小倌淚流滿面,跪在地上不停地磕頭求饒,驟然間,被對方的手掐住腦袋,直直地擡起來。

“看著我。”帶著蠱惑且不容質疑的語氣讓小倌頭腦有些昏沈,意識帶著身體看向他的眼睛。

漂亮的狐貍眼,眼尾上翹帶著魅惑。

“今日的姑娘猶如天仙下凡,你深感自己不配碰到如此仙人一般的女子,故而自戳雙眼,自毀容貌,自斷手臂以示自己對姑娘的敬意與愛慕。”

他聲音放得極輕,指尖輕輕摩挲著小倌的下巴,語氣卻像淬了冰的鉤子,勾著人的魂往深淵裏墜

“她是雲端的月,這般人物,是你配用眼睛瞧的?”

指尖猛地收緊,逼得小倌擡頭,看著他眼底翻湧的偏執的說不清道不明的愛意

“方才你那目光黏在她身上,可覺得舒坦?嗯?是不是還偷偷想過,伸手去碰一碰她的衣袂?”

他頓了頓,輕笑一聲,語氣陡然溫柔。

“乖,這不是懲罰,是恩賜。剜了這雙眼,這張臉看著便叫人生嘔,五,也不要臟了蘭溪的眼了。這雙手嘛,那就更該消失在這世間了,這樣,才算把你那份齷齪的愛慕,洗得幹幹凈凈。”

小倌意識迷離,喉嚨裏唔唔地發出幾聲響。

他又湊到小倌耳邊:“動手吧。”

匕首放在小倌手中,他輕輕握住小倌的手腕,用刀尖對著他敷了粉的臉龐,笑意漫眼卻無半分暖意。

“你該謝我的,謝我教你,怎樣才算真正敬她,愛她。
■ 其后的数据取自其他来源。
-- ==== Sys2Proof/Laws/Keeps.lean ====
section
/-!
SUPPORT. What the shared operations leave as it was, from their frames.
-/
namespace Sys2Proof.Laws
open Sys2Proof Sys2Proof.Machine

set_option Elab.async false

@[simp] theorem guardLane_sys (a0 : LaneIx) (s : State) : (guardLane a0 s).sys = s.sys := (guardLane_frame (k := { lane := true }) Frame.refl (by rfl)).keep_sys
@[simp] theorem guardLane_flt (a0 : LaneIx) (s : State) : (guardLane a0 s).flt = s.flt := (guardLane_frame (k := { lane := true }) Frame.refl (by rfl)).keep_flt
@[simp] theorem guardLane_pwr (a0 : LaneIx) (s : State) : (guardLane a0 s).pwr = s.pwr := (guardLane_frame (k := { lane := true }) Frame.refl (by rfl)).keep_pwr
@[simp] theorem guardLane_clk (a0 : LaneIx) (s : State) : (guardLane a0 s).clk = s.clk := (guardLane_frame (k := { lane := true }) Frame.refl (by rfl)).keep_clk
@[simp] theorem guardLane_spn (a0 : LaneIx) (s : State) : (guardLane a0 s).spn = s.spn := (guardLane_frame (k := { lane := true }) Frame.refl (by rfl)).keep_spn
@[simp] theorem guardLane_srv (a0 : LaneIx) (s : State) : (guardLane a0 s).srv = s.srv := (guardLane_frame (k := { lane := true }) Frame.refl (by rfl)).keep_srv
@[simp] theorem guardLane_port (a0 : LaneIx) (s : State) : (guardLane a0 s).port = s.port := (guardLane_frame (k := { lane := true }) Frame.refl (by rfl)).keep_port
@[simp] theorem guardLane_sns (a0 : LaneIx) (s : State) : (guardLane a0 s).sns = s.sns := (guardLane_frame (k := { lane := true }) Frame.refl (by rfl)).keep_sns
@[simp] theorem guardLane_yck (a0 : LaneIx) (s : State) : (guardLane a0 s).yck = s.yck := (guardLane_frame (k := { lane := true }) Frame.refl (by rfl)).keep_yck
@[simp] theorem guardLane_ddp (a0 : LaneIx) (s : State) : (guardLane a0 s).ddp = s.ddp := (guardLane_frame (k := { lane := true }) Frame.refl (by rfl)).keep_ddp
@[simp] theorem guardLane_media (a0 : LaneIx) (s : State) : (guardLane a0 s).media = s.media := (guardLane_frame (k := { lane := true }) Frame.refl (by rfl)).keep_media
@[simp] theorem guardLane_dma (a0 : LaneIx) (s : State) : (guardLane a0 s).dma = s.dma := (guardLane_frame (k := { lane := true }) Frame.refl (by rfl)).keep_dma
@[simp] theorem guardLane_hqm (a0 : LaneIx) (s : State) : (guardLane a0 s).hqm = s.hqm := (guardLane_frame (k := { lane := true }) Frame.refl (by rfl)).keep_hqm
@[simp] theorem guardLane_cap (a0 : LaneIx) (s : State) : (guardLane a0 s).cap = s.cap := (guardLane_frame (k := { lane := true }) Frame.refl (by rfl)).keep_cap
@[simp] theorem guardLane_stc (a0 : LaneIx) (s : State) : (guardLane a0 s).stc = s.stc := (guardLane_frame (k := { lane := true }) Frame.refl (by rfl)).keep_stc
@[simp] theorem guardLane_spe (a0 : LaneIx) (s : State) : (guardLane a0 s).spe = s.spe := (guardLane_frame (k := { lane := true }) Frame.refl (by rfl)).keep_spe
@[simp] theorem guardLane_arr (a0 : LaneIx) (s : State) : (guardLane a0 s).arr = s.arr := (guardLane_frame (k := { lane := true }) Frame.refl (by rfl)).keep_arr
@[simp] theorem guardLane_hif (a0 : LaneIx) (s : State) : (guardLane a0 s).hif = s.hif := (guardLane_frame (k := { lane := true }) Frame.refl (by rfl)).keep_hif
@[simp] theorem guardLane_host (a0 : LaneIx) (s : State) : (guardLane a0 s).host = s.host := (guardLane_frame (k := { lane := true }) Frame.refl (by rfl)).keep_host
@[simp] theorem guardLane_mem (a0 : LaneIx) (s : State) : (guardLane a0 s).mem = s.mem := (guardLane_frame (k := { lane := true }) Frame.refl (by rfl)).keep_mem
@[simp] theorem guardLane_free (a0 : LaneIx) (s : State) : (guardLane a0 s).free = s.free := (guardLane_frame (k := { lane := true }) Frame.refl (by rfl)).keep_free
@[simp] theorem guardLane_pending (a0 : LaneIx) (s : State) : (guardLane a0 s).pending = s.pending := (guardLane_frame (k := allParts) Frame.refl (by rfl)).queue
”

小倌的瞳孔渙散,整個人猶如呆傻,微微張開嘴唇,跟隨著柳棹歌的動作左右動眼,良久之後才從脫臼的喉嚨中溢出一聲癡傻的笑。

他握住匕首,毫不猶豫地對著臉頰刺去,像是沒有痛覺一般,鮮紅的血液順著臉頰流到耳後、肩頸,嘴角還扯出一抹詭異的笑。

“真乖!”柳棹歌滿意地笑笑,站起身,眼神掠過掛了滿衣裳的立架,信步閑庭地走到立架前,如蔥細白的手指緩緩劃過每一件衣裳。

沒想到,有一日,他居然會心甘情願地穿上這種衣裳,甘願只為一人跳舞。

銅鏡中跳躍著燭火的微光,

燈燭昏暖映紅妝,廣袖垂落遮住指尖,鬢邊斜簪支珠花,未施粉黛的臉帶著點桃色,眉梢眼尾暈著淺紅,遠遠看去,竟比尋常舞姬更顯柔靡。

柳棹歌對著銅鏡中生死不知的小倌莞爾,一笑百媚生。

“希望蘭溪喜歡。”

他旋身掠步,地上昏迷的人對他而言就如路邊的野花野草,隨意跨過他,廣袖甩展似蝶翼翩躚,悄無聲息來,又無聲無息去,只有鬢亂顫的珠花隨著動作碰撞出輕輕的聲響。